/-! ### setChan -/

@[simp] theorem setChan_pending (c : ChannelId) (x : Channel) (s : State) : (setChan c x s).pending = s.pending := rfl
@[simp] theorem setChan_agenda (c : ChannelId) (x : Channel) (s : State) : (setChan c x s).agenda = s.agenda := rfl
@[simp] theorem setChan_takeDue (c : ChannelId) (x : Channel) (s : State) : (setChan c x s).takeDue = s.takeDue := rfl
@[simp] theorem setChan_now (c : ChannelId) (x : Channel) (s : State) : (setChan c x s).now = s.now := rfl
@[simp] theorem setChan_choices (c : ChannelId) (x : Channel) (s : State) : (setChan c x s).choices = s.choices := rfl
@[simp] theorem setChan_phase (c : ChannelId) (x : Channel) (s : State) : (setChan c x s).phase = s.phase := rfl
@[simp] theorem setChan_cause (c : ChannelId) (x : Channel) (s : State) : (setChan c x s).cause = s.cause := rfl
@[simp] theorem setChan_mode (c : ChannelId) (x : Channel) (s : State) : (setChan c x s).mode = s.mode := rfl
@[simp] theorem setChan_resetWaiting (c : ChannelId) (x : Channel) (s : State) : (setChan c x s).resetWaiting = s.resetWaiting := rfl
@[simp] theorem setChan_rails (c : ChannelId) (x : Channel) (s : State) : (setChan c x s).rails = s.rails := rfl
@[simp] theorem setChan_en (c : ChannelId) (x : Channel) (s : State) : (setChan c x s).en = s.en := rfl
@[simp] theorem setChan_dis (c : ChannelId) (x : Channel) (s : State) : (setChan c x s).dis = s.dis := rfl
@[simp] theorem setChan_ctl (c : ChannelId) (x : Channel) (s : State) : (setChan c x s).ctl = s.ctl := rfl
@[simp] theorem setChan_chans (c : ChannelId) (x : Channel) (s : State) : (setChan c x s).chans = s.chans.set c x := rfl
@[simp] theorem setChan_marks (c : ChannelId) (x : Channel) (s : State) : (setChan c x s).marks = s.marks := rfl
@[simp] theorem setChan_conv (c : ChannelId) (x : Channel) (s : State) : (setChan c x s).conv = s.conv := rfl
@[simp] theorem setChan_line (c : ChannelId) (x : Channel) (s : State) : (setChan c x s).line = s.line := rfl
@[simp] theorem setChan_sync (c : ChannelId) (x : Channel) (s : State) : (setChan c x s).sync = s.sync := rfl
@[simp] theorem setChan_seq (c : ChannelId) (x : Channel) (s : State) : (setChan c x s).seq = s.seq := rfl
@[simp] theorem setChan_sched (c : ChannelId) (x : Channel) (s : State) : (setChan c x s).sched = s.sched := rfl
@[simp] theorem setChan_rtu (c : ChannelId) (x : Channel) (s : State) : (setChan c x s).rtu = s.rtu := rfl
@[simp] theorem setChan_ports (c : ChannelId) (x : Channel) (s : State) : (setChan c x s).ports = s.ports := rfl
@[simp] theorem setChan_up (c : ChannelId) (x : Channel) (s : State) : (setChan c x s).up = s.up := rfl
@[simp] theorem setChan_fwd (c : ChannelId) (x : Channel) (s : State) : (setChan c x s).fwd = s.fwd := rfl
@[simp] theorem setChan_ev (c : ChannelId) (x : Channel) (s : State) : (setChan c x s).ev = s.ev := rfl
@[simp] theorem setChan_store (c : ChannelId) (x : Channel) (s : State) : (setChan c x s).store = s.store := rfl

/-! ### setQueue -/

@[simp] theorem setQueue_pending (p : Port) (q : List Cmd) (s : State) : (setQueue p q s).pending = s.pending := rfl
@[simp] theorem setQueue_agenda (p : Port) (q : List Cmd) (s : State) : (setQueue p q s).agenda = s.agenda := rfl
@[simp] theorem setQueue_takeDue (p : Port) (q : List Cmd) (s : State) : (setQueue p q s).takeDue = s.takeDue := rfl
@[simp] theorem setQueue_now (p : Port) (q : List Cmd) (s : State) : (setQueue p q s).now = s.now := rfl
@[simp] theorem setQueue_choices (p : Port) (q : List Cmd) (s : State) : (setQueue p q s).choices = s.choices := rfl
@[simp] theorem setQueue_phase (p : Port) (q : List Cmd) (s : State) : (setQueue p q s).phase = s.phase := rfl
@[simp] theorem setQueue_cause (p : Port) (q : List Cmd) (s : State) : (setQueue p q s).cause = s.cause := rfl
@[simp] theorem setQueue_mode (p : Port) (q : List Cmd) (s : State) : (setQueue p q s).mode = s.mode := rfl
@[simp] theorem setQueue_resetWaiting (p : Port) (q : List Cmd) (s : State) : (setQueue p q s).resetWaiting = s.resetWaiting := rfl
@[simp] theorem setQueue_rails (p : Port) (q : List Cmd) (s : State) : (setQueue p q s).rails = s.rails := rfl
@[simp] theorem setQueue_en (p : Port) (q : List Cmd) (s : State) : (setQueue p q s).en = s.en := rfl
@[simp] theorem setQueue_dis (p : Port) (q : List Cmd) (s : State) : (setQueue p q s).dis = s.dis := rfl
@[simp] theorem setQueue_ctl (p : Port) (q : List Cmd) (s : State) : (setQueue p q s).ctl = s.ctl := rfl
@[simp] theorem setQueue_chans (p : Port) (q : List Cmd) (s : State) : (setQueue p q s).chans = s.chans := rfl
@[simp] theorem setQueue_marks (p : Port) (q : List Cmd) (s : State) : (setQueue p q s).marks = s.marks := rfl
@[simp] theorem setQueue_conv (p : Port) (q : List Cmd) (s : State) : (setQueue p q s).conv = s.conv := rfl
@[simp] theorem setQueue_line (p : Port) (q : List Cmd) (s : State) : (setQueue p q s).line = s.line := rfl
@[simp] theorem setQueue_sync (p : Port) (q : List Cmd) (s : State) : (setQueue p q s).sync = s.sync := rfl
@[simp] theorem setQueue_seq (p : Port) (q : List Cmd) (s : State) : (setQueue p q s).seq = s.seq := rfl
@[simp] theorem setQueue_sched (p : Port) (q : List Cmd) (s : State) : (setQueue p q s).sched = s.sched := rfl
@[simp] theorem setQueue_rtu (p : Port) (q : List Cmd) (s : State) : (setQueue p q s).rtu = s.rtu := rfl
@[simp] theorem setQueue_ports (p : Port) (q : List Cmd) (s : State) : (setQueue p q s).ports = s.ports := rfl
@[simp] theorem setQueue_up (p : Port) (q : List Cmd) (s : State) : (setQueue p q s).up = s.up := rfl
@[simp] theorem setQueue_fwd (p : Port) (q : List Cmd) (s : State) : (setQueue p q s).fwd = { s.fwd with queues := s.fwd.queues.set p.idx q } := rfl
@[simp] theorem setQueue_ev (p : Port) (q : List Cmd) (s : State) : (setQueue p q s).ev = s.ev := rfl
@[simp] theorem setQueue_store (p : Port) (q : List Cmd) (s : State) : (setQueue p q s).store = s.store := rfl

/-! ### setOuts -/

@[simp] theorem setOuts_pending (p : Port) (q : List OutEntry) (s : State) : (setOuts p q s).pending = s.pending := rfl
@[simp] theorem setOuts_agenda (p : Port) (q : List OutEntry) (s : State) : (setOuts p q s).agenda = s.agenda := rfl
@[simp] theorem setOuts_takeDue (p : Port) (q : List OutEntry) (s : State) : (setOuts p q s).takeDue = s.takeDue := rfl
@[simp] theorem setOuts_now (p : Port) (q : List OutEntry) (s : State) : (setOuts p q s).now = s.now := rfl
@[simp] theorem setOuts_choices (p : Port) (q : List OutEntry) (s : State) : (setOuts p q s).choices = s.choices := rfl
@[simp] theorem setOuts_phase (p : Port) (q : List OutEntry) (s : State) : (setOuts p q s).phase = s.phase := rfl
@[simp] theorem setOuts_cause (p : Port) (q : List OutEntry) (s : State) : (setOuts p q s).cause = s.cause := rfl
@[simp] theorem setOuts_mode (p : Port) (q : List OutEntry) (s : State) : (setOuts p q s).mode = s.mode := rfl
@[simp] theorem setOuts_resetWaiting (p : Port) (q : List OutEntry) (s : State) : (setOuts p q s).resetWaiting = s.resetWaiting := rfl
@[simp] theorem setOuts_rails (p : Port) (q : List OutEntry) (s : State) : (setOuts p q s).rails = s.rails := rfl
@[simp] theorem setOuts_en (p : Port) (q : List OutEntry) (s : State) : (setOuts p q s).en = s.en := rfl
@[simp] theorem setOuts_dis (p : Port) (q : List OutEntry) (s : State) : (setOuts p q s).dis = s.dis := rfl
@[simp] theorem setOuts_ctl (p : Port) (q : List OutEntry) (s : State) : (setOuts p q s).ctl = s.ctl := rfl
@[simp] theorem setOuts_chans (p : Port) (q : List OutEntry) (s : State) : (setOuts p q s).chans = s.chans := rfl
@[simp] theorem setOuts_marks (p : Port) (q : List OutEntry) (s : State) : (setOuts p q s).marks = s.marks := rfl
@[simp] theorem setOuts_conv (p : Port) (q : List OutEntry) (s : State) : (setOuts p q s).conv = s.conv := rfl
@[simp] theorem setOuts_line (p : Port) (q : List OutEntry) (s : State) : (setOuts p q s).line = s.line := rfl
@[simp] theorem setOuts_sync (p : Port) (q : List OutEntry) (s : State) : (setOuts p q s).sync = s.sync := rfl
@[simp] theorem setOuts_seq (p : Port) (q : List OutEntry) (s : State) : (setOuts p q s).seq = s.seq := rfl
@[simp] theorem setOuts_sched (p : Port) (q : List OutEntry) (s : State) : (setOuts p q s).sched = s.sched := rfl
@[simp] theorem setOuts_rtu (p : Port) (q : List OutEntry) (s : State) : (setOuts p q s).rtu = s.rtu := rfl
@[simp] theorem setOuts_ports (p : Port) (q : List OutEntry) (s : State) : (setOuts p q s).ports = s.ports := rfl
@[simp] theorem setOuts_up (p : Port) (q : List OutEntry) (s : State) : (setOuts p q s).up = s.up := rfl
@[simp] theorem setOuts_fwd (p : Port) (q : List OutEntry) (s : State) : (setOuts p q s).fwd = { s.fwd with outs := s.fwd.outs.set p.idx q } := rfl
@[simp] theorem setOuts_ev (p : Port) (q : List OutEntry) (s : State) : (setOuts p q s).ev = s.ev := rfl
@[simp] theorem setOuts_store (p : Port) (q : List OutEntry) (s : State) : (setOuts p q s).store = s.store := rfl

/-! ### setHold -/

@[simp] theorem setHold_pending (q : List HoldEntry) (s : State) : (setHold q s).pending = s.pending := rfl
@[simp] theorem setHold_agenda (q : List HoldEntry) (s : State) : (setHold q s).agenda = s.agenda := rfl
@[simp] theorem setHold_takeDue (q : List HoldEntry) (s : State) : (setHold q s).takeDue = s.takeDue := rfl
@[simp] theorem setHold_now (q : List HoldEntry) (s : State) : (setHold q s).now = s.now := rfl
@[simp] theorem setHold_choices (q : List HoldEntry) (s : State) : (setHold q s).choices = s.choices := rfl
@[simp] theorem setHold_phase (q : List HoldEntry) (s : State) : (setHold q s).phase = s.phase := rfl
@[simp] theorem setHold_cause (q : List HoldEntry) (s : State) : (setHold q s).cause = s.cause := rfl
@[simp] theorem setHold_mode (q : List HoldEntry) (s : State) : (setHold q s).mode = s.mode := rfl
@[simp] theorem setHold_resetWaiting (q : List HoldEntry) (s : State) : (setHold q s).resetWaiting = s.resetWaiting := rfl
@[simp] theorem setHold_rails (q : List HoldEntry) (s : State) : (setHold q s).rails = s.rails := rfl
@[simp] theorem setHold_en (q : List HoldEntry) (s : State) : (setHold q s).en = s.en := rfl
@[simp] theorem setHold_dis (q : List HoldEntry) (s : State) : (setHold q s).dis = s.dis := rfl
@[simp] theorem setHold_ctl (q : List HoldEntry) (s : State) : (setHold q s).ctl = s.ctl := rfl
@[simp] theorem setHold_chans (q : List HoldEntry) (s : State) : (setHold q s).chans = s.chans := rfl
@[simp] theorem setHold_marks (q : List HoldEntry) (s : State) : (setHold q s).marks = s.marks := rfl
@[simp] theorem setHold_conv (q : List HoldEntry) (s : State) : (setHold q s).conv = s.conv := rfl
@[simp] theorem setHold_line (q : List HoldEntry) (s : State) : (setHold q s).line = s.line := rfl
@[simp] theorem setHold_sync (q : List HoldEntry) (s : State) : (setHold q s).sync = s.sync := rfl
@[simp] theorem setHold_seq (q : List HoldEntry) (s : State) : (setHold q s).seq = s.seq := rfl
@[simp] theorem setHold_sched (q : List HoldEntry) (s : State) : (setHold q s).sched = s.sched := rfl
@[simp] theorem setHold_rtu (q : List HoldEntry) (s : State) : (setHold q s).rtu = s.rtu := rfl
@[simp] theorem setHold_ports (q : List HoldEntry) (s : State) : (setHold q s).ports = s.ports := rfl
@[simp] theorem setHold_up (q : List HoldEntry) (s : State) : (setHold q s).up = s.up := rfl
@[simp] theorem setHold_fwd (q : List HoldEntry) (s : State) : (setHold q s).fwd = { s.fwd with hold := q } := rfl
@[simp] theorem setHold_ev (q : List HoldEntry) (s : State) : (setHold q s).ev = s.ev := rfl
@[simp] theorem setHold_store (q : List HoldEntry) (s : State) : (setHold q s).store = s.store := rfl

/-! ### setCtx -/

@[simp] theorem setCtx_pending (c : Option Context) (s : State) : (setCtx c s).pending = s.pending := rfl
@[simp] theorem setCtx_agenda (c : Option Context) (s : State) : (setCtx c s).agenda = s.agenda := rfl
@[simp] theorem setCtx_takeDue (c : Option Context) (s : State) : (setCtx c s).takeDue = s.takeDue := rfl
@[simp] theorem setCtx_now (c : Option Context) (s : State) : (setCtx c s).now = s.now := rfl
@[simp] theorem setCtx_choices (c : Option Context) (s : State) : (setCtx c s).choices = s.choices := rfl
@[simp] theorem setCtx_phase (c : Option Context) (s : State) : (setCtx c s).phase = s.phase := rfl
@[simp] theorem setCtx_cause (c : Option Context) (s : State) : (setCtx c s).cause = s.cause := rfl
@[simp] theorem setCtx_mode (c : Option Context) (s : State) : (setCtx c s).mode = s.mode := rfl
@[simp] theorem setCtx_resetWaiting (c : Option Context) (s : State) : (setCtx c s).resetWaiting = s.resetWaiting := rfl
@[simp] theorem setCtx_rails (c : Option Context) (s : State) : (setCtx c s).rails = s.rails := rfl
@[simp] theorem setCtx_en (c : Option Context) (s : State) : (setCtx c s).en = s.en := rfl
@[simp] theorem setCtx_dis (c : Option Context) (s : State) : (setCtx c s).dis = s.dis := rfl
@[simp] theorem setCtx_ctl (c : Option Context) (s : State) : (setCtx c s).ctl = s.ctl := rfl
@[simp] theorem setCtx_chans (c : Option Context) (s : State) : (setCtx c s).chans = s.chans := rfl
@[simp] theorem setCtx_marks (c : Option Context) (s : State) : (setCtx c s).marks = s.marks := rfl
@[simp] theorem setCtx_conv (c : Option Context) (s : State) : (setCtx c s).conv = s.conv := rfl
@[simp] theorem setCtx_line (c : Option Context) (s : State) : (setCtx c s).line = s.line := rfl
@[simp] theorem setCtx_sync (c : Option Context) (s : State) : (setCtx c s).sync = s.sync := rfl
@[simp] theorem setCtx_seq (c : Option Context) (s : State) : (setCtx c s).seq = { s.seq with ctx := c } := rfl
@[simp] theorem setCtx_sched (c : Option Context) (s : State) : (setCtx c s).sched = s.sched := rfl
@[simp] theorem setCtx_rtu (c : Option Context) (s : State) : (setCtx c s).rtu = s.rtu := rfl
@[simp] theorem setCtx_ports (c : Option Context) (s : State) : (setCtx c s).ports = s.ports := rfl
@[simp] theorem setCtx_up (c : Option Context) (s : State) : (setCtx c s).up = s.up := rfl
@[simp] theorem setCtx_fwd (c : Option Context) (s : State) : (setCtx c s).fwd = s.fwd := rfl
@[simp] theorem setCtx_ev (c : Option Context) (s : State) : (setCtx c s).ev = s.ev := rfl
@[simp] theorem setCtx_store (c : Option Context) (s : State) : (setCtx c s).store = s.store := rfl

________________________

# [Problem requirements]
Using the data above, reproduce exactly the lines from the line that contains "(setOuts p q s).ports = s.ports := rfl" through the line that contains "(setOuts p q s).ev = s.ev := rfl", including both.

# [Answer section]
@[simp] theorem setOuts_ports (p : Port) (q : List OutEntry) (s : State) : (setOuts p q s).ports = s.ports := rfl
@[simp] theorem setOuts_up (p : Port) (q : List OutEntry) (s : State) : (setOuts p q s).up = s.up := rfl
@[simp] theorem setOuts_fwd (p : Port) (q : List OutEntry) (s : State) : (setOuts p q s).fwd = { s.fwd with outs := s.fwd.outs.set p.idx q } := rfl
@[simp] theorem setOuts_ev (p : Port) (q : List OutEntry) (s : State) : (setOuts p q s).ev = s.ev := rfl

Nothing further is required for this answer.